Your goal.
Quote every line from the top of the listing down to and including the line that contains "4096 := rfl".
-- Opening Marker --
-- ==== Sys2Proof/Laws/State.lean ====
section
/-! SUPPORT. One lemma per field per update of State, true by rfl; the parameters of R7 against the types. -/

namespace Sys2Proof.Machine

@[simp] theorem config_memSize : config.memSize = 4096 := rfl
@[simp] theorem config_loadAddr : config.loadAddr = 0x200 := rfl
@[simp] theorem config_glyphBase : config.glyphBase = 0 := rfl
@[simp] theorem config_glyphBytes : config.glyphBytes = 5 := rfl
@[simp] theorem config_instrBytes : config.instrBytes = 2 := rfl
@[simp] theorem config_numKeys : config.numKeys = 16 := rfl
@[simp] theorem config_sysAction : config.sysAction = .noOp := rfl
@[simp] theorem config_glyphs : config.glyphs = conventionalGlyphs := rfl
@[simp] theorem glyphTable_eq : glyphTable = conventionalGlyphs := rfl
@[simp] theorem flagReg_eq : flagReg = 15#4 := rfl

/-- The widths and counts of the table of R7 are the ones the types of `State` and `Input` have. -/
theorem config_agrees_with_types (s : State) (inp : Input) :
    s.v.toList.length = config.numRegs ∧ s.stack.toList.length = config.stackDepth ∧
    s.fb.toList.length = config.fbHeight ∧ (∀ row ∈ s.fb.toList, row.toList.length = config.fbWidth) ∧
    glyphTable.length = 16 * config.glyphBytes ∧ s.sp.val ≤ config.stackDepth ∧
    s.i.toNat < 2 ^ config.iWidth ∧ s.pc.toNat < 2 ^ config.pcWidth ∧ s.dt.toNat < 2 ^ config.timerWidth ∧
    (∀ k, (s.slot k).toNat < 2 ^ config.stackEntryWidth) ∧ (∀ r, (s.reg r).toNat < 2 ^ config.regWidth) ∧
    inp.keys.toNat < 2 ^ config.numKeys := by
  refine ⟨by simp [config], by simp [config], by simp [config], by simp [config], rfl, Nat.lt_succ_iff.mp s.sp.isLt,
    s.i.isLt, s.pc.isLt, s.dt.isLt, fun k => (s.slot k).isLt, fun r => (s.reg r).isLt, inp.keys.isLt⟩

/-! `State.advance` -/
@[simp] theorem State.advance_v (s : State) : s.advance.v = s.v := rfl
@[simp] theorem State.advance_i (s : State) : s.advance.i = s.i := rfl
@[simp] theorem State.advance_pc (s : State) : s.advance.pc = s.pc + 2 := rfl
@[simp] theorem State.advance_sp (s : State) : s.advance.sp = s.sp := rfl
@[simp] theorem State.advance_stack (s : State) : s.advance.stack = s.stack := rfl
@[simp] theorem State.advance_dt (s : State) : s.advance.dt = s.dt := rfl
@[simp] theorem State.advance_st (s : State) : s.advance.st = s.st := rfl
@[simp] theorem State.advance_mem (s : State) : s.advance.mem = s.mem := rfl
@[simp] theorem State.advance_fb (s : State) : s.advance.fb = s.fb := rfl
@[simp] theorem State.advance_halted (s : State) : s.advance.halted = s.halted := rfl
@[simp] theorem State.advance_fault (s : State) : s.advance.fault = s.fault := rfl
@[simp] theorem State.advance_inputs (s : State) : s.advance.inputs = s.inputs := rfl
@[simp] theorem State.advance_drawn (s : State) : s.advance.drawn = s.drawn := rfl

/-! `State.setReg` -/
@[simp] theorem State.setReg_v (s : State) (x : Nibble) (b : Byte) : (s.setReg x b).v = s.v.set x.toNat b x.isLt := rfl
@[simp] theorem State.setReg_i (s : State) (x : Nibble) (b : Byte) : (s.setReg x b).i = s.i := rfl
@[simp] theorem State.setReg_pc (s : State) (x : Nibble) (b : Byte) : (s.setReg x b).pc = s.pc := rfl
@[simp] theorem State.setReg_sp (s : State) (x : Nibble) (b : Byte) : (s.setReg x b).sp = s.sp := rfl
@[simp] theorem State.setReg_stack (s : State) (x : Nibble) (b : Byte) : (s.setReg x b).stack = s.stack := rfl
@[simp] theorem State.setReg_dt (s : State) (x : Nibble) (b : Byte) : (s.setReg x b).dt = s.dt := rfl
@[simp] theorem State.setReg_st (s : State) (x : Nibble) (b : Byte) : (s.setReg x b).st = s.st := rfl
@[simp] theorem State.setReg_mem (s : State) (x : Nibble) (b : Byte) : (s.setReg x b).mem = s.mem := rfl
@[simp] theorem State.setReg_fb (s : State) (x : Nibble) (b : Byte) : (s.setReg x b).fb = s.fb := rfl
@[simp] theorem State.setReg_halted (s : State) (x : Nibble) (b : Byte) : (s.setReg x b).halted = s.halted := rfl
@[simp] theorem State.setReg_fault (s : State) (x : Nibble) (b : Byte) : (s.setReg x b).fault = s.fault := rfl
@[simp] theorem State.setReg_inputs (s : State) (x : Nibble) (b : Byte) : (s.setReg x b).inputs = s.inputs := rfl
@[simp] theorem State.setReg_drawn (s : State) (x : Nibble) (b : Byte) : (s.setReg x b).drawn = s.drawn := rfl

/-! `State.setRegs` -/
@[simp] theorem State.setRegs_v (s : State) (bs : List Byte) : (s.setRegs bs).v = Vector.ofFn fun k => bs.getD k.val (s.v.get k) := rfl
@[simp] theorem State.setRegs_i (s : State) (bs : List Byte) : (s.setRegs bs).i = s.i := rfl
@[simp] theorem State.setRegs_pc (s : State) (bs : List Byte) : (s.setRegs bs).pc = s.pc := rfl
@[simp] theorem State.setRegs_sp (s : State) (bs : List Byte) : (s.setRegs bs).sp = s.sp := rfl
@[simp] theorem State.setRegs_stack (s : State) (bs : List Byte) : (s.setRegs bs).stack = s.stack := rfl
@[simp] theorem State.setRegs_dt (s : State) (bs : List Byte) : (s.setRegs bs).dt = s.dt := rfl
@[simp] theorem State.setRegs_st (s : State) (bs : List Byte) : (s.setRegs bs).st = s.st := rfl
@[simp] theorem State.setRegs_mem (s : State) (bs : List Byte) : (s.setRegs bs).mem = s.mem := rfl
@[simp] theorem State.setRegs_fb (s : State) (bs : List Byte) : (s.setRegs bs).fb = s.fb := rfl
@[simp] theorem State.setRegs_halted (s : State) (bs : List Byte) : (s.setRegs bs).halted = s.halted := rfl
@[simp] theorem State.setRegs_fault (s : State) (bs : List Byte) : (s.setRegs bs).fault = s.fault := rfl
@[simp] theorem State.setRegs_inputs (s : State) (bs : List Byte) : (s.setRegs bs).inputs = s.inputs := rfl
@[simp] theorem State.setRegs_drawn (s : State) (bs : List Byte) : (s.setRegs bs).drawn = s.drawn := rfl

/-! `State.setI` -/
@[simp] theorem State.setI_v (s : State) (w : Word) : (s.setI w).v = s.v := rfl
@[simp] theorem State.setI_i (s : State) (w : Word) : (s.setI w).i = w := rfl
@[simp] theorem State.setI_pc (s : State) (w : Word) : (s.setI w).pc = s.pc := rfl
@[simp] theorem State.setI_sp (s : State) (w : Word) : (s.setI w).sp = s.sp := rfl
@[simp] theorem State.setI_stack (s : State) (w : Word) : (s.setI w).stack = s.stack := rfl
@[simp] theorem State.setI_dt (s : State) (w : Word) : (s.setI w).dt = s.dt := rfl
@[simp] theorem State.setI_st (s : State) (w : Word) : (s.setI w).st = s.st := rfl
@[simp] theorem State.setI_mem (s : State) (w : Word) : (s.setI w).mem = s.mem := rfl
@[simp] theorem State.setI_fb (s : State) (w : Word) : (s.setI w).fb = s.fb := rfl
@[simp] theorem State.setI_halted (s : State) (w : Word) : (s.setI w).halted = s.halted := rfl
@[simp] theorem State.setI_fault (s : State) (w : Word) : (s.setI w).fault = s.fault := rfl
@[simp] theorem State.setI_inputs (s : State) (w : Word) : (s.setI w).inputs = s.inputs := rfl
@[simp] theorem State.setI_drawn (s : State) (w : Word) : (s.setI w).drawn = s.drawn := rfl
-- Closing Marker --
Answer section.
-- ==== Sys2Proof/Laws/State.lean ====
section
/-! SUPPORT. One lemma per field per update of State, true by rfl; the parameters of R7 against the types. -/

namespace Sys2Proof.Machine

@[simp] theorem config_memSize : config.memSize = 4096 := rfl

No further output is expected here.